* [THE PROBLEM]:
Keep only the lines from the start of the data through the line containing "### Numbers -/", and output them exactly.

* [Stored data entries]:
-- ==== Sys2Proof/Laws/Ops.lean ====
section
/-! SUPPORT. The shared operations of Machine/Ops.lean: what each can answer, said once. -/

namespace Sys2Proof.Machine

/-! ### Numbers -/

/-- A rounded-up quotient is the least number whose product reaches the dividend. -/
theorem ceilDiv_le_iff {a b n : Nat} (hb : 0 < b) : ceilDiv a b ≤ n ↔ a ≤ b * n := by
  unfold ceilDiv
  rw [Nat.div_le_iff_le_mul_add_pred hb]
  omega

/-- The root's square does not exceed the argument. -/
theorem isqrt_mul_self_le (n : Nat) : isqrt n * isqrt n ≤ n :=
  Nat.sqrt_le n

/-- The next integer's square exceeds the argument. -/
theorem lt_succ_isqrt_mul_self (n : Nat) : n < (isqrt n + 1) * (isqrt n + 1) :=
  Nat.lt_succ_sqrt n

/-- A saturating counter's next value as a number. -/
theorem satInc_toNat {w : Nat} (x : BitVec w) : (satInc x).toNat = min (2 ^ w - 1) (x.toNat + 1) := by
  unfold satInc
  have hx := x.isLt
  split
  · next h => subst h; simp
  · next h =>
    have hne : x.toNat ≠ 2 ^ w - 1 := fun e => h (BitVec.eq_of_toNat_eq (by simp [e]))
    rw [BitVec.toNat_add]
    by_cases hw : w = 0
    · subst hw; exact absurd (by omega) hne
    · have h1 : (1 : BitVec w).toNat = 1 := by
        show (BitVec.ofNat w 1).toNat = 1
        rw [BitVec.toNat_ofNat]
        exact Nat.mod_eq_of_lt (Nat.one_lt_two_pow hw)
      rw [h1, Nat.mod_eq_of_lt (by omega)]
      omega

/-! ### Sorted lists -/

/-- Insertion adds the element and reorders nothing else. -/
theorem insertSorted_perm {α : Type} (key : α → Nat) (x : α) (l : List α) : (insertSorted key x l).Perm (x :: l) := by
  induction l with
  | nil => exact List.Perm.refl _
  | cons y ys ih =>
    simp only [insertSorted]
    split
    · exact List.Perm.refl _
    · exact (List.Perm.cons y ih).trans (List.Perm.swap x y ys)

@[simp] theorem insertSorted_length {α : Type} (key : α → Nat) (x : α) (l : List α) :
    (insertSorted key x l).length = l.length + 1 := by
  simpa using (insertSorted_perm key x l).length_eq

@[simp] theorem mem_insertSorted {α : Type} (key : α → Nat) (x y : α) (l : List α) :
    y ∈ insertSorted key x l ↔ y = x ∨ y ∈ l := by
  simpa using (insertSorted_perm key x l).mem_iff (a := y)

/-- Insertion of a new key keeps a list strictly ascending in the key. -/
theorem insertSorted_ascends {α : Type} (key : α → Nat) (x : α) (l : List α)
    (h : (l.map key).Pairwise (· < ·)) (hx : ∀ y ∈ l, key y ≠ key x) :
    ((insertSorted key x l).map key).Pairwise (· < ·) := by
  induction l with
  | nil => simp [insertSorted]
  | cons y ys ih =>
    simp only [List.map_cons, List.pairwise_cons] at h
    have hy := hx y (by simp)
    simp only [insertSorted]
    split
    · next hlt =>
      simp only [List.map_cons, List.pairwise_cons, List.mem_cons, List.mem_map]
      refine ⟨?_, ?_, h.2⟩
      · rintro a (rfl | ⟨z, hz, rfl⟩)
        · exact hlt
        · exact hlt.trans (h.1 _ (List.mem_map.2 ⟨z, hz, rfl⟩))
      · intro a ha
        exact h.1 a (List.mem_map.2 ha)
    · next hlt =>
      simp only [List.map_cons, List.pairwise_cons]
      refine ⟨?_, ih h.2 (fun z hz => hx z (by simp [hz]))⟩
      intro a ha
      obtain ⟨z, hz, rfl⟩ := List.mem_map.1 ha
      rcases (mem_insertSorted key x z ys).1 hz with rfl | hz'
      · omega
      · exact h.1 _ (List.mem_map.2 ⟨z, hz', rfl⟩)

theorem foldl_insertSorted_perm {α : Type} (key : α → Nat) (l acc : List α) :
    (l.foldl (fun acc x => insertSorted key x acc) acc).Perm (l ++ acc) := by
  induction l generalizing acc with
  | nil => exact List.Perm.refl _
  | cons x xs ih =>
    refine (ih (insertSorted key x acc)).trans ?_
    refine (List.Perm.append_left xs (insertSorted_perm key x acc)).trans ?_
    exact List.perm_middle

/-- Sorting reorders and changes nothing else. -/
theorem sortBy_perm {α : Type} (key : α → Nat) (l : List α) : (sortBy key l).Perm l := by
  have := foldl_insertSorted_perm key l []
  simpa [sortBy] using this

/-! ### Lists of distances -/

theorem leastOf_cons (x : Nat) (l : List Nat) : leastOf (x :: l) = some (l.foldl min x) := by
  have : ∀ (l : List Nat) (m : Nat),
      l.foldl (fun acc n => match acc with | none => some n | some m => some (min m n)) (some m) = some (l.foldl min m) := by
    intro l
    induction l with
    | nil => intro m; rfl
    | cons y ys ih => intro m; exact ih (min m y)
  exact this l x

/-! ### Counters -/

@[simp] theorem Dev.bump_counters (d : Dev) (c : Counter) :
    (d.bump c).counters = d.counters.modify c.index satInc := rfl

/-- A counter other than the one bumped stands. -/
theorem Dev.counter_bump_ne (d : Dev) {c c' : Counter} (h : c.index ≠ c'.index) :
    (d.bump c).counter c' = d.counter c' := by
  simp [Dev.counter, List.getD_eq_getElem?_getD, h]

/-- The counter that is bumped rises by one, or stays at its highest value. -/
theorem Dev.counter_bump (d : Dev) (c : Counter) (h : c.index < d.counters.length) :
    (d.bump c).counter c = satInc (d.counter c) := by
  simp [Dev.counter, List.getD_eq_getElem?_getD, h]

end Sys2Proof.Machine
end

* [RESPONSE]:
-- ==== Sys2Proof/Laws/Ops.lean ====
section
/-! SUPPORT. The shared operations of Machine/Ops.lean: what each can answer, said once. -/

namespace Sys2Proof.Machine

/-! ### Numbers -/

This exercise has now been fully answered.